Well, I have a new theorem about random number. Just before publish it, I wish to know whether any others know about this, so please, those brilliant guys and girls, try your best to answer it.
Given a situation that, for a total choices of n, each choice has a same probability to be played, ie 1/n. After t times of plays, which t is a very large value, if not infinity, is it true to says that, ALL choices of n will have same frequency of occurance, ie t/n (t * 1/n) after t plays?
Please takes note that, the t is a very very large value, and we predict it in a way of mathematically, not through experiments or computer programs.
2006-07-20 05:18:41 · 11 answers · asked by wyeechen 2 in Science & Mathematics ➔ Mathematics
Alright. let says, t is a value greater than 1000000000000000000000.
2006-07-20 05:25:08 · update #1
What happen if I say no? Do you think it is worth to publish?
2006-07-20 05:26:45 · update #2
How is this a new theorem? And how does it regard "random numbers?"
All you're asking is about probability... Nothing terribly "new" here. Sorry.
What happens if you say no to what?? If you say "no, it won't be evenly distributed?" It wouldn't be extraordinarily surprising. Since probability is only that. As the number of samples increases, the distribution APPROACHES even distribution, but it will rarely if ever ACTUALLY reach even distribution, simply due to the random nature of the tests. There's no way to FORCE a specific result in a random system to make it exactly even, I think.

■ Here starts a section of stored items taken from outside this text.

-- ==== Sys2Proof/Tests/Slice0.lean ====
section
/-! SUPPORT. Tests: the operand checks refuse an ill-formed instruction each; every instruction's word, written bit by bit
from its encoding table, decodes to it; the spec's worked examples (95_test_vectors.md, named in each comment); and for
each statement with hypotheses a state and operands that meet them. -/
namespace Sys2Proof.Tests
open Sys2Proof.Machine

/-! ### Each operand check refuses (R651) -/

theorem test_illFormed_shiftByRegisterPc :
    Instr.illFormed (.movShiftReg .al false 0 { rm := 15, kind := .lsl, rs := 2 }) = some .shiftByRegisterPc := by decide

theorem test_illFormed_multiplyPc :
    Instr.illFormed (.mla .al false 0 15 2 1) = some .multiplyPc := by decide

theorem test_illFormed_multiplySameRegister :
    Instr.illFormed (.mul .al false 0 1 0) = some .multiplySameRegister := by decide

theorem test_illFormed_offsetPc :
    Instr.illFormed (.ldrRegPre .al true false 1 0 { rm := 15, kind := .lsl, amount := 0 }) = some .offsetPc := by decide

theorem test_illFormed_writebackPc :
    Instr.illFormed (.ldrImmPost .al true 15 0 4) = some .writebackPc := by decide

theorem test_illFormed_writebackTransferred :
    Instr.illFormed (.ldrImmPost .al true 0 0 4) = some .writebackTransferred := by decide

theorem test_illFormed_narrowTransferPc :
    Instr.illFormed (.ldrbImmPre .al true false 1 15 0) = some .narrowTransferPc := by decide

theorem test_illFormed_emptyList :
    Instr.illFormed (.ldm .al false true false false 0 0) = some .emptyList := by decide

theorem test_illFormed_blockBasePc :
    Instr.illFormed (.ldm .al false true false false 15 1) = some .blockBasePc := by decide

theorem test_illFormed_loadBaseInList :
    Instr.illFormed (.ldm .al false true false true 0 3) = some .loadBaseInList := by decide

theorem test_illFormed_storeBaseNotLowest :
    Instr.illFormed (.stm .al false true false true 1 3) = some .storeBaseNotLowest := by decide

theorem test_illFormed_userBankWriteback :
    Instr.illFormed (.stm .al false true true true 0 0x7F00) = some .userBankWriteback := by decide

theorem test_illFormed_swapPc :
    Instr.illFormed (.swp .al 15 1 2) = some .swapPc := by decide

theorem test_illFormed_swapSameRegister :
    Instr.illFormed (.swp .al 1 0 1) = some .swapSameRegister := by decide

theorem test_illFormed_mrsPc :
    Instr.illFormed (.mrs .al false 15) = some .mrsPc := by decide

theorem test_illFormed_msrPc :
    Instr.illFormed (.msrReg .al false 15 15) = some .msrPc := by decide

theorem test_illFormed_blxPc :
    Instr.illFormed (.blxReg .al 15) = some .blxPc := by decide

theorem test_illFormed_coprocessorAddressForm :
    Instr.illFormed (.ldc .al false false false false 0 4 3 0) = some .coprocessorAddressForm := by decide


/-- The longer multiplies, the register lists and the lowest base have their own checks. -/
theorem test_illFormed_more :
    Instr.illFormed (.umull .al false 0 0 3 2) = some .multiplySameRegister
    ∧ Instr.illFormed (.ldm .al false true true true 0 2) = some .userBankWriteback
    ∧ Instr.illFormed (.stm .al false true false true 0 3) = none
    ∧ Instr.illFormed (.ldm .al false true true true 0 0x8002) = none := by decide

/-! ### Decoding, word by word from the encoding tables -/

/-- The instruction that a 32-bit word decodes to. -/
def dec (w : Nat) : Option Instr := decodeTableWord 32 w

/-- `cond 001 opcode S Rn Rd rotate imm8` (R124 to R126). -/
theorem test_decode_data_processing_immediate :
    dec 0b1110_001_0000_1_0001_0010_1111_01000001 = some (.andImm .al true 1 2 { rot := 15, imm8 := 0x41 })
    ∧ dec 0b1110_001_0001_1_0001_0010_1111_01000001 = some (.eorImm .al true 1 2 { rot := 15, imm8 := 0x41 })
    ∧ dec 0b1110_001_0010_1_0001_0010_1111_01000001 = some (.subImm .al true 1 2 { rot := 15, imm8 := 0x41 })
    ∧ dec 0b1110_001_0011_1_0001_0010_1111_01000001 = some (.rsbImm .al true 1 2 { rot := 15, imm8 := 0x41 })
    ∧ dec 0b1110_001_0100_1_0001_0010_1111_01000001 = some (.addImm .al true 1 2 { rot := 15, imm8 := 0x41 })
    ∧ dec 0b1110_001_0101_1_0001_0010_1111_01000001 = some (.adcImm .al true 1 2 { rot := 15, imm8 := 0x41 })
    ∧ dec 0b1110_001_0110_1_0001_0010_1111_01000001 = some (.sbcImm .al true 1 2 { rot := 15, imm8 := 0x41 })
    ∧ dec 0b1110_001_0111_1_0001_0010_1111_01000001 = some (.rscImm .al true 1 2 { rot := 15, imm8 := 0x41 })
    ∧ dec 0b1110_001_1000_1_0001_0000_1111_01000001 = some (.tstImm .al 1 { rot := 15, imm8 := 0x41 })
    ∧ dec 0b1110_001_1001_1_0001_0000_1111_01000001 = some (.teqImm .al 1 { rot := 15, imm8 := 0x41 })
    ∧ dec 0b1110_001_1010_1_0001_0000_1111_01000001 = some (.cmpImm .al 1 { rot := 15, imm8 := 0x41 })
    ∧ dec 0b1110_001_1011_1_0001_0000_1111_01000001 = some (.cmnImm .al 1 { rot := 15, imm8 := 0x41 })
    ∧ dec 0b1110_001_1100_1_0001_0010_1111_01000001 = some (.orrImm .al true 1 2 { rot := 15, imm8 := 0x41 })
    ∧ dec 0b1110_001_1101_1_0000_0010_1111_01000001 = some (.movImm .al true 2 { rot := 15, imm8 := 0x41 })
    ∧ dec 0b1110_001_1110_1_0001_0010_1111_01000001 = some (.bicImm .al true 1 2 { rot := 15, imm8 := 0x41 })
    ∧ dec 0b1110_001_1111_1_0000_0010_1111_01000001 = some (.mvnImm .al true 2 { rot := 15, imm8 := 0x41 }) := by decide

So, say you have 10,000 results, and 10 possible outcomes with equal probability (say a 10-sided theoretical die):
You may end up with
Result 1: 1000
Result 2: 1000
Result 3: 999
Result 4: 1002
Result 5: 998
Result 6: 1001
Result 7: 995
Result 8: 1001
Result 9: 1004
Result 10: 1000
Now, if you take the percentage of each:
Result 1: 10%
Result 2: 10%
Result 3: 9.99%
Result 4: 10.02%
Result 5: 9.98%
Result 6: 10.01%
Result 7: 9.95%
Result 8: 10.01%
Result 9: 10.04%
Result 10: 10
So, we're approaching even distribution... But it's still not "evenly" distributed. As we get higher numbers we'll maybe get slightly closer to even. But random result will give random answers. You can't force a non-random result out of random numbers, I think. So, you really can't "force" an even result.

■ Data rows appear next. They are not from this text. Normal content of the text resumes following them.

/-- R61 (D2): `cmd[127:124]` is the opcode, the assigned bits of a decoded word are the encoder's, and a word that differs
only in reserved bits decodes to the same operation. -/
def Obligations.ReservedBitsAreIgnored : Prop :=
  ∀ (w : CmdWord) (i : Instr), decode w = .ok i →
    w.extractLsb' 124 4 = i.opcode ∧ encode i = w &&& i.assignedBits ∧
    ∀ w' : CmdWord, w' &&& i.assignedBits = w &&& i.assignedBits → decode w' = .ok i

/-- R68 (D23): exactly the opcodes 0x0, 0xE and 0xF are no operation; they, and a CSUM whose `len` is 13 to 15, write
nothing, emit nothing and answer BAD_OP with `res_data` 0. -/
def Obligations.IllegalEncodingsAnswerBadOp : Prop :=
  (∀ w : CmdWord, (∃ r, decode w = .error r) ↔
    (w.extractLsb' 124 4 = 0x0 ∨ w.extractLsb' 124 4 = 0xE ∨ w.extractLsb' 124 4 = 0xF)) ∧
  ∀ s : State, s.pins.rst = false → s.rstHeld = false → s.pins.cmdValid = true →
    ((∃ r, decode s.pins.cmd = .error r) ∨ ∃ o, decode s.pins.cmd = .ok (.csum o) ∧ 12 < o.len.toNat) →
    step s = .next
      ({ s with answer := some { status := .badOp, data := 0, statCfg := none }, surf := [] } : State).advancePins

/-- R60 (D2), log 3: a step that takes a command runs exec of the decoded operation at this very state and then shows the
environment's next setting of the pins; a setting is the head of the script, or, from an empty script, no command. -/
def Obligations.StepRunsTheDecodedOperation : Prop :=
  (∀ (s : State) (i : Instr), s.pins.rst = false → s.rstHeld = false → s.pins.cmdValid = true →
    decode s.pins.cmd = .ok i →
    (∀ t, exec i s = .next t → step s = .next t.advancePins) ∧
    (∀ r, exec i s = .refused r → step s = .refused r) ∧ (∀ f, exec i s ≠ .fault f)) ∧
  (∀ (t : State) (p : Pins) (ps : List Pins), t.script = p :: ps →
    t.advancePins = { t with pins := p, script := ps }) ∧
  (∀ t : State, t.script = [] →
    t.advancePins = { t with pins := { t.pins with rst := false, cmdValid := false } })

/-- Command words written out in 95_test_vectors.md decode to the operations they stand for, one a family. -/
def Obligations.CommandWordsOfTheSpecDecode : Prop :=
  decode 0x10000000000000B20000000000001000 = .ok (.bfx ⟨0x1000, 50, 2⟩) ∧
  decode 0x20000000000043F50000000000001000 = .ok (.sdec ⟨0x1000, 0x3F5, 8⟩) ∧
  decode 0x3000000B0011223344010201000101A5 = .ok (.csum ⟨0x0011223344010201000101A5, 11, false, 0⟩) ∧
  decode 0x40000000000001122334400000102011 = .ok (.pkenc ⟨1, 0, 0x01, 0x0102, 0x11223344, 0⟩) ∧
  decode 0x6000189CE311223344010201000101A5 = .ok (.rx ⟨0xE311223344010201000101A5, 12, true, 0xC4⟩) ∧
  decode 0x80000000000000000000000000000000 = .ok .tick ∧
  decode 0xA0000000000000000000000000000058 = .ok (.ovrd ⟨0b011000, true⟩) ∧
  decode 0xC0000000000000000000000000000001 = .ok (.tinit ⟨true⟩) ∧
  decode 0xD00000000000000000000000000007C3 = .ok (.arb ⟨0b00011, 0b11110, true⟩)

/-- R60: a step with no command presented changes no register; the answer and the surface show that none was performed
(log 8). -/
def Obligations.NoCommandChangesNothing : Prop :=
  ∀ s : State, s.pins.rst = false → s.rstHeld = false → s.pins.cmdValid = false →
    step s = .next ({ s with answer := none, surf := [] } : State).advancePins

/-- R210, R214, R69, R82, U1, R21, U5: no step ends in a fault, and the only refusals are a BFX outside the extractor's
precondition and a configuration record that breaks R21 at RECONF or at the release of reset. -/
def Obligations.OnlyUndefinedCasesStop : Prop :=
  ∀ s : State, (∀ f, step s ≠ .fault f) ∧
    ∀ r, step s = .refused r ↔
      (s.pins.rst = false ∧ s.rstHeld = false ∧ s.pins.cmdValid = true ∧ r = .extractPrecondition ∧
        ∃ o, decode s.pins.cmd = .ok (.bfx o) ∧
          (o.width.toNat = 0 ∨ 64 < o.width.toNat ∨ 64 < o.start.toNat + o.width.toNat)) ∨
      (s.pins.rst = false ∧ r = .illegalConfig ∧ s.pins.cfgPort.legal s.params.maxLen = false ∧
        (s.rstHeld = true ∨ s.pins.cmdValid = true ∧ decode s.pins.cmd = .ok .reconf))

/-! ### Reset and the invariant -/

/-- R240: while `rst` is high no command is accepted and no register changes (log 4: the registers take their reset values
at the release). -/
def Obligations.HeldInResetAcceptsNoCommand : Prop :=
  ∀ s : State, s.pins.rst = true →
    step s = .next ({ s with rstHeld := true, answer := none, surf := [] } : State).advancePins

/-- R240, R26 (D19): the release of reset, at `t0 = now`, gives every register the value of the table and emits
SURF_CONFIG; the pins stay, so that a command presented with it is taken next (log 4). -/
def Obligations.ReleaseOfResetSetsEveryRegister : Prop :=
  ∀ s : State, s.pins.rst = false → s.rstHeld = true → s.pins.cfgPort.legal s.params.maxLen = true →
    step s = .next
      { params := s.params
        vs := { bits6 := ⟨false, false, false, false, false, false⟩, ls := .off, rs := .off, flags := 0 }
        lv := { valid := false, lastRx := 0, lastSeq := 0, qValid := false, q := 0, senderClock := 0 }
        db := { left := { active := false, lastTrue := 0 }, right := { active := false, lastTrue := 0 } }
        tf := s.pins.now
        mb := { fresh := false, len := 0, data := 0, rxTime := 0, qValid := false, q := 0 }
        ovr := { en := false, bits6 := ⟨false, false, false, false, false, false⟩ }
        rxstat := .noPkt
        cfg := s.pins.cfgPort
        mls := { mode := .booting, modeT := s.pins.now, dataT := 0, dataV := false }
        pins := s.pins
        rstHeld := false
        script := s.script
        answer := none
        surf := [.surfConfig s.pins.cfgPort.len.left s.pins.cfgPort.len.right s.pins.cfgPort.gbright]
        draws := s.draws }

/-- The state of R26 meets the invariant, for every parameters, time and legal record; State.reset among them (log 2). -/
def Obligations.ResetStateMeetsTheInvariant : Prop :=
  (∀ (p : Params) (t0 : Time) (c : CfgRec), c.legal p.maxLen = true → MachineInv (State.resetAt p t0 c)) ∧ MachineInv State.reset

/-- From every state that meets the invariant a step gives a state that meets it. -/
def Obligations.EveryStepKeepsTheInvariant : Prop :=
  ∀ s t : State, MachineInv s → step s = .next t → MachineInv t

/-- R3: a parameter is fixed for a whole run; no step, reset included, writes one (log 1). -/
def Obligations.ParametersAreFixedForARun : Prop :=
  ∀ (n : Nat) (s t : State), Host.Core.run Sys2Proof.core n s = .next t → t.params = s.params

And you can't divorce the theory from practical application. If you can't PRACTICALLY apply the theory to test it, it's not science. Science requires falsifiability. So, you must be able to test it or it's worthless. Otherwise you're basically just asserting the world is flat without any proof or investigation of whether the assertion is accurate. So, to say that you can divorce a "theorem" from "reality" doesn't make sense scientifically. A theorem should describe some "real" cause and effect relationship, and be applicable to some real situation or it's basically not a useful model because you're not describing anything that exists. if that makes sense?
My opinion, of course.
2006-07-20 05:38:10 · answer #1 · answered by Michael Gmirkin 3 · 2⤊ 0⤋
I don't see anything new for the theorem about random number. (or I don't get your meaning)

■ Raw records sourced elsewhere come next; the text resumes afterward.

-- ==== Sys2Proof/Tests/Slice0.lean ====
section
/-! SUPPORT. The model's own tests. Expected values come from the spec: the examples of its rules and the vectors of
95_test_vectors.md, named in each comment. The witnesses at the end show, for every statement that has hypotheses, a
concrete state and operands that meet them. -/

namespace Sys2Proof.Tests

open Sys2Proof Sys2Proof.Machine

/-! ### Helpers -/

/-- The state an operation leaves (the state itself where it is refused). -/
def after (i : Instr) (s : State) : State :=
  match exec i s with
  | .next t => t
  | .fault _ => s
  | .refused _ => s

/-- The result of an operation on the two result ports. -/
def reply (i : Instr) (s : State) : Option (Status × ResData) :=
  match exec i s with
  | .next t => t.answer.map fun a => (a.status, a.data)
  | .fault _ => none
  | .refused _ => none

/-- The refusal of an operation. -/
def refusal (i : Instr) (s : State) : Option Refusal :=
  match exec i s with
  | .next _ => none
  | .fault _ => none
  | .refused r => some r

/-- A state at a time. -/
def at' (s : State) (t : Time) : State := { s with pins := { s.pins with now := t } }

/-- The state after reset with another wire format. -/
def resetB : State := { State.reset with params := { Config.params0 with fmt := .b } }

/-- The state after reset with the mode state machine, in a given mode. -/
def resetFsm (m : Mode) : State :=
  { State.reset with params := { Config.params0 with hasModeFsm := true }, mls := { State.reset.mls with mode := m } }

/-- The packet K1 of 95_test_vectors.md in lanes. -/
def k1 : BitVec 96 := 0xE311223344010201000101A5

/-- A state whose mailbox holds a fresh packet received at 1000, at time 1004. -/
def withPacket (s : State) (bytes : BitVec 96) (len : BitVec 4) : State :=
  { at' s 1004 with mb := { fresh := true, len := len, data := bytes, rxTime := 1000, qValid := true, q := 0xC4 } }

/-- A state with a command on the port. -/
def presented (s : State) (w : CmdWord) : State :=
  { s with pins := { s.pins with rst := false, cmdValid := true, cmd := w }, rstHeld := false }

/-- A state whose link was last heard at 1000, alive for 700 more. -/
def linked (t : Time) : State :=
  { at' State.reset t with
    vs := { bits6 := ⟨true, false, false, false, false, false⟩, ls := .on, rs := .off, flags := 1 }
    lv := { valid := true, lastRx := 1000, lastSeq := 0x0102, qValid := true, q := 0xC4, senderClock := 0 }
    db := ⟨{ active := true, lastTrue := 1000 }, .zero⟩ }

/-! ### Decoding: words written out in the spec, one or more a family -/

theorem test_decode_bfx : decode 0x10000000000000B40000000000001000 = .ok (.bfx ⟨0x1000, 52, 2⟩) := by decide  -- E1
theorem test_decode_sdec : decode 0x2000000000003BF50000000000001000 = .ok (.sdec ⟨0x1000, 0x3F5, 7⟩) := by decide  -- S10
theorem test_decode_csum : decode 0x3000000B0011223344010201000101A5 =
    .ok (.csum ⟨0x0011223344010201000101A5, 11, false, 0⟩) := by decide  -- CS5
theorem test_decode_pkenc : decode 0x400000000000A0000000001020304000 =
    .ok (.pkenc ⟨0, 0, 0, 0x01020304, 0, 0b001010⟩) := by decide  -- KB1
theorem test_decode_pkdec : decode 0x5000000CE311223344010201000101A5 =
    .ok (.pkdec ⟨0xE311223344010201000101A5, 12, false, 0⟩) := by decide  -- K6
theorem test_decode_rx : decode 0x6000189CE311223344010201000101A5 =
    .ok (.rx ⟨0xE311223344010201000101A5, 12, true, 0xC4⟩) := by decide  -- L2
theorem test_decode_no_operand :
    decode 0x70000000000000000000000000000000 = .ok .poll ∧ decode 0x80000000000000000000000000000000 = .ok .tick ∧
    decode 0x90000000000000000000000000000000 = .ok .reconf ∧
    decode 0xB0000000000000000000000000000000 = .ok .stat := by decide  -- section 4
theorem test_decode_ovrd : decode 0xA0000000000000000000000000000059 = .ok (.ovrd ⟨0b011001, true⟩) := by decide  -- P4
theorem test_decode_tinit : decode 0xC0000000000000000000000000000001 = .ok (.tinit ⟨true⟩) := by decide  -- P5
theorem test_decode_arb : decode 0xD000000000000000000000000000077C =
    .ok (.arb ⟨0b11100, 0b11011, true⟩) := by decide  -- A9
theorem test_decode_reserved : decode 0xE0000000000000000000000000000000 = .error (.reservedOpcode 0xE) ∧
    decode 0x00000000000000000000000000000000 = .error (.reservedOpcode 0) := by decide  -- R67
theorem test_encode_pkenc : encode (.pkenc ⟨1, 0, 0x01, 7, 90, 0⟩) = 0x40000000000000000005A00000007011 := by decide  -- P1
theorem test_decodeTableWord : decodeTableWord 128 (0xA * 2 ^ 124 + 0x58) = some (.ovrd ⟨0b011000, true⟩) := by
  decide  -- P4

/-! ### Well-formedness: each check refuses an ill-formed operation (R68, R69) -/

theorem test_wf_bfx_width_zero : (Instr.bfx ⟨0, 0, 0⟩).wellFormed = false := by decide
theorem test_wf_bfx_width_65 : (Instr.bfx ⟨0, 0, 65⟩).wellFormed = false := by decide
theorem test_wf_bfx_past_the_end : (Instr.bfx ⟨0, 60, 5⟩).wellFormed = false := by decide
theorem test_wf_csum_13 : (Instr.csum ⟨0, 13, false, 0⟩).wellFormed = false := by decide
theorem test_wf_boundary : (Instr.bfx ⟨0, 63, 1⟩).wellFormed = true ∧ (Instr.bfx ⟨0, 0, 64⟩).wellFormed = true ∧
    (Instr.csum ⟨0, 12, false, 0⟩).wellFormed = true := by decide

Given a situation that, for a total choices of n, each choice has a same probability to be played, ie 1/n.
True, because it is uniform distribution.
After t times of plays, which t is a very large value, if not infinity, is it true to says that, ALL choices of n will have same frequency of occurance, ie t/n (t * 1/n) after t plays?
Since it is uniform distribution, the chance of each choices (1/n) are same. If you put frequency of occurance (t) * chance of each choices (1/n). You will the number that the choices will the occurance in t times of plays.
It is a very basic common sense in applied statistics, isn't it ?
2006-07-20 06:46:46 · answer #2 · answered by Can You Keep A Secret 1 · 0⤊ 0⤋
Well, of course, in binomial (Bernoulli) distributions, we see that this "t" could be any number, but is probably relatively large, in order for the distribution to more closely approach a normal distribution. For instance, the number of times until a fair two-sided coin is flipped enough so that the heads to tails ratio is 1 could be a lot. However, we must confess that there is some finite "t" that satisfies this condition, because we would not be flipping the coin for an infinite time period. I doubt, however, that this "t" is the same in every situation; the chances of this seem slim. (Then again, I may have messed up somewhere in my interpretation of your question.)
2006-07-20 09:34:12 · answer #3 · answered by Captain Hero 4 · 0⤊ 0⤋
It is *false* that all the choices will have frequency t/n. In fact for many values of t and n this is impossible, since t/n would not be an integer.
What is *true* is that with "high probability" the measured frequencies will be "close" to this number. (There are equations quantifying what "high probability" and "close" mean.)
Not to dissapoint you, but this is an absolutely standard fact in Probability/Statistics. There's no possibility a journal would publish it.
2006-07-20 07:43:49 · answer #4 · answered by Aaron 3 · 0⤊ 0⤋
Even if t is arbitrarily huge (but still finite), there's no guarantee whatsoever that each choice will have been chosen an equal number of times (for example, if t is not divisible by n, it's impossible).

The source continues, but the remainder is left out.